I know this will vary by departure city, but in general which timeshare destinations in the Caribbean are the most and least expensive regarding airfare?  I generally fly out of the Orlando area, but one of my daughters is out in California and would fly out of Orange County, San Diego, Carlsbad, or (least favorite) LAX.  We also sometimes have friends from other areas join us on timeshare trips, thus the "in general" aspect of this query.


----------



## Cathyb (Feb 7, 2006)

Mexican Carribean usually have the best airfares (Cancun, etc.). My guess is the further south you go (Aruba from California) the more expensive.  Also, the islands with least amount of tourist traffic probably charge more airfare.


----------



## gmarine (Feb 7, 2006)

Space Coast Laurie said:
			
		

> I know this will vary by departure city, but in general which timeshare destinations in the Caribbean are the most and least expensive regarding airfare?  I generally fly out of the Orlando area, but one of my daughters is out in California and would fly out of Orange County, San Diego, Carlsbad, or (least favorite) LAX.  We also sometimes have friends from other areas join us on timeshare trips, thus the "in general" aspect of this query.




This will vary greatly depending on the departure city. There really isnt a particular destination that will be the highest from every departure city.
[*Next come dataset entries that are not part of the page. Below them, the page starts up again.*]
/-- The loader that has no request with STO asks for its next page unless DEEP, a drain or the cutoff sequence holds it
back (R18, R21, R165). -/
theorem State.loaderNext_of_free (hl : s.mem.storageLoad = some l) (hmore : l.written < l.pageCount)
    (hfree : s.sto.has .loader = false) :
    s.loaderNext =
      { s with
        sto :=
          if s.pwr.power ≠ .deep ∧ s.draining = false ∧ s.pwr.cutoff = false then
            { s.sto with
              pending := { s.sto.pending with loader := some { kind := .read, page := l.startPage + l.written } } }
          else s.sto } := by
  by_cases hgo : s.pwr.power ≠ .deep ∧ s.draining = false ∧ s.pwr.cutoff = false
  · obtain ⟨hdeep, hdrain, hcut⟩ := hgo
    rw [State.loaderNext_of_ready hl hmore hfree hdeep hdrain hcut, if_pos ⟨hdeep, hdrain, hcut⟩]
  · rw [if_neg hgo]
    simp only [State.loaderNext, hl, State.stoPlace]
    split
    · rename_i hask
      obtain ⟨-, -, hdeep, hdrain⟩ := hask
      have hcut : s.pwr.cutoff = true := Bool.not_eq_false _ ▸ fun hcut =>
        hgo ⟨by simpa [State.inDeep] using hdeep, hdrain, hcut⟩
      rw [if_pos hcut]
    · rfl

end

/-! ### The spooler's outcomes (R146, R147) -/

theorem Spl.find_id {p : Spl} {id : Byte} {d : Download} (h : p.find id = some d) : d.id = id := by
  simpa [Spl.find] using List.find?_some h

/-- After a change that keeps ids, the record of the id changed is the record so changed. -/
theorem Spl.find_update {p : Spl} {id : Byte} {d : Download} {f : Download → Download} (hf : ∀ e, (f e).id = e.id)
    (h : p.find id = some d) : (p.update id f).find id = some (f d) := by
  have hid := Spl.find_id h
  have hsame : ((fun e : Download => decide (e.id = id)) ∘ fun e => if e.id = id then f e else e) =
      fun e => decide (e.id = id) := by
    funext e
    simp only [Function.comp]
    split <;> simp_all
  rw [Spl.find] at h
  rw [Spl.find, Spl.update, List.find?_map, hsame, h, Option.map_some, if_pos hid]

/-- Two changes of the records of one id are one change. -/
theorem Spl.update_update (p : Spl) (id : Byte) (f g : Download → Download) (hf : ∀ e, (f e).id = e.id) :
    (p.update id f).update id g = p.update id fun e => g (f e) := by
  simp only [Spl.update, List.map_map, Spl.mk.injEq, and_true]
  refine List.map_congr_left fun e _ => ?_
  simp only [Function.comp]
  split <;> simp_all

section
variable {s : State} {o : Op} {outcome : OpOutcome} {d : Download}

/-- A record whose removal waited goes with its request's end (R137). -/
theorem State.spoolerDone_removal (hd : s.spl.find o.download = some d) (hr : d.removal = true) :
    s.spoolerDone o outcome = s.finishRemoval o.download := by
  simp only [State.spoolerDone, hd, hr, if_true, Spl.find_id hd]

theorem State.withdrawFor_none (h : s.sto.pending.spooler = none) (id : Byte) : s.withdrawFor id = s := by
  simp only [State.withdrawFor, h]

theorem State.removeRecord_none (h : s.sto.pending.spooler = none) (id : Byte) :
    s.removeRecord id = { s with spl := s.spl.remove id } := by
  rw [State.removeRecord, State.withdrawFor_none h]
  rfl

theorem State.spoolerDone_erased (hd : s.spl.find o.download = some d) (hr : d.removal = false)
    (hk : o.kind = .erase) :
    s.spoolerDone o .ok =
      { s with spl := s.spl.update o.download fun d => { d with erased := d.erased + 1 } } := by
  simp only [State.spoolerDone, hd, hr, hk, Spl.find_id hd]
  rfl

theorem State.spoolerDone_programmed (hd : s.spl.find o.download = some d) (hr : d.removal = false)
    (hk : o.kind = .program) :
    s.spoolerDone o .ok =
      State.completeRecord { s with spl := s.spl.programmed o.download (o.page - d.start) } o.download := by
  simp only [State.spoolerDone, hd, hr, hk, Spl.find_id hd]
  rfl

/-- What a page program leaves of SPL (R146). -/
theorem Spl.programmed_eq {p : Spl} {id : Byte} {d : Download} (hd : p.find id = some d) (page : Nat) :
    p.programmed id page =
      { p.update id fun e => { e with committed := e.committed + e.pageBytes page } with
        staged := p.staged.filter fun g => !(g.id = id && (d.pageSegments page).contains g.index) } := by
  simp only [Spl.programmed, hd]

/-- The record of the program, after it. -/
theorem Spl.find_programmed {p : Spl} {id : Byte} {d : Download} (hd : p.find id = some d) (page : Nat) :
    (p.programmed id page).find id = some { d with committed := d.committed + d.pageBytes page } := by
  rw [Spl.programmed_eq hd]
  exact Spl.find_update (f := fun e => { e with committed := e.committed + e.pageBytes page }) (fun _ => rfl) hd

/-- The last page program completes its record with it (R147). -/
theorem Spl.complete_programmed {p : Spl} {id : Byte} {d : Download} (hd : p.find id = some d) (page : Nat) :
    ((p.programmed id page).update id fun e => { e with state := .complete }) =
      { p.update id fun e => { e with state := .complete, committed := e.committed + e.pageBytes page } with
        staged := p.staged.filter fun g => !(g.id = id && (d.pageSegments page).contains g.index) } := by
  have htwice := Spl.update_update p id (fun e => { e with committed := e.committed + e.pageBytes page })
    (fun e => { e with state := .complete }) fun _ => rfl
  rw [Spl.programmed_eq hd]
  simpa [Spl.update] using congrArg Spl.table htwice

theorem State.completeRecord_of_short (hd : s.spl.find o.download = some d)
    (h : ¬(d.state = .draining ∧ d.total ≤ d.committed)) : s.completeRecord o.download = s := by
  simp only [State.completeRecord, hd]
  exact if_neg h

theorem State.completeRecord_of_full (hd : s.spl.find o.download = some d)
    (h : d.state = .draining ∧ d.total ≤ d.committed) :
    s.completeRecord o.download =
      { s with
        spl := s.spl.update o.download fun d => { d with state := .complete }
        lnk := { s.lnk with notices := s.lnk.notices ||| 0x0040#16 } } := by
  simp only [State.completeRecord, hd]
  exact if_pos h

/-- A record that is neither locked nor SUSPENDED takes no storage fault (R146). -/
theorem State.spoolerDone_faultIgnored (hd : s.spl.find o.download = some d) (hr : d.removal = false)
    (ho : outcome ≠ .ok) (h : d.state = .complete ∨ d.state = .failed) : s.spoolerDone o outcome = s := by
  have hopen : (d.locked || decide (d.state = .suspended)) = false := by
    obtain h | h := h <;> simp [Download.locked, h]
  cases outcome with
  | ok => exact absurd rfl ho
  | timeout => simp [State.spoolerDone, hd, hr, hopen]
  | fault => simp [State.spoolerDone, hd, hr, hopen]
A big determining factor is how many airlines from a particular city fly to a destination. The more there are the less the fare and vice versa.


----------



## hvsteve1 (Feb 7, 2006)

We're flying into San Juan next month and found budget airfare on Jetblue. There were other cheap fares,but Jetblue flys direct. As Jetblue flys out of California,you could probably get good fares all the way,probably changing planes at JFK.


----------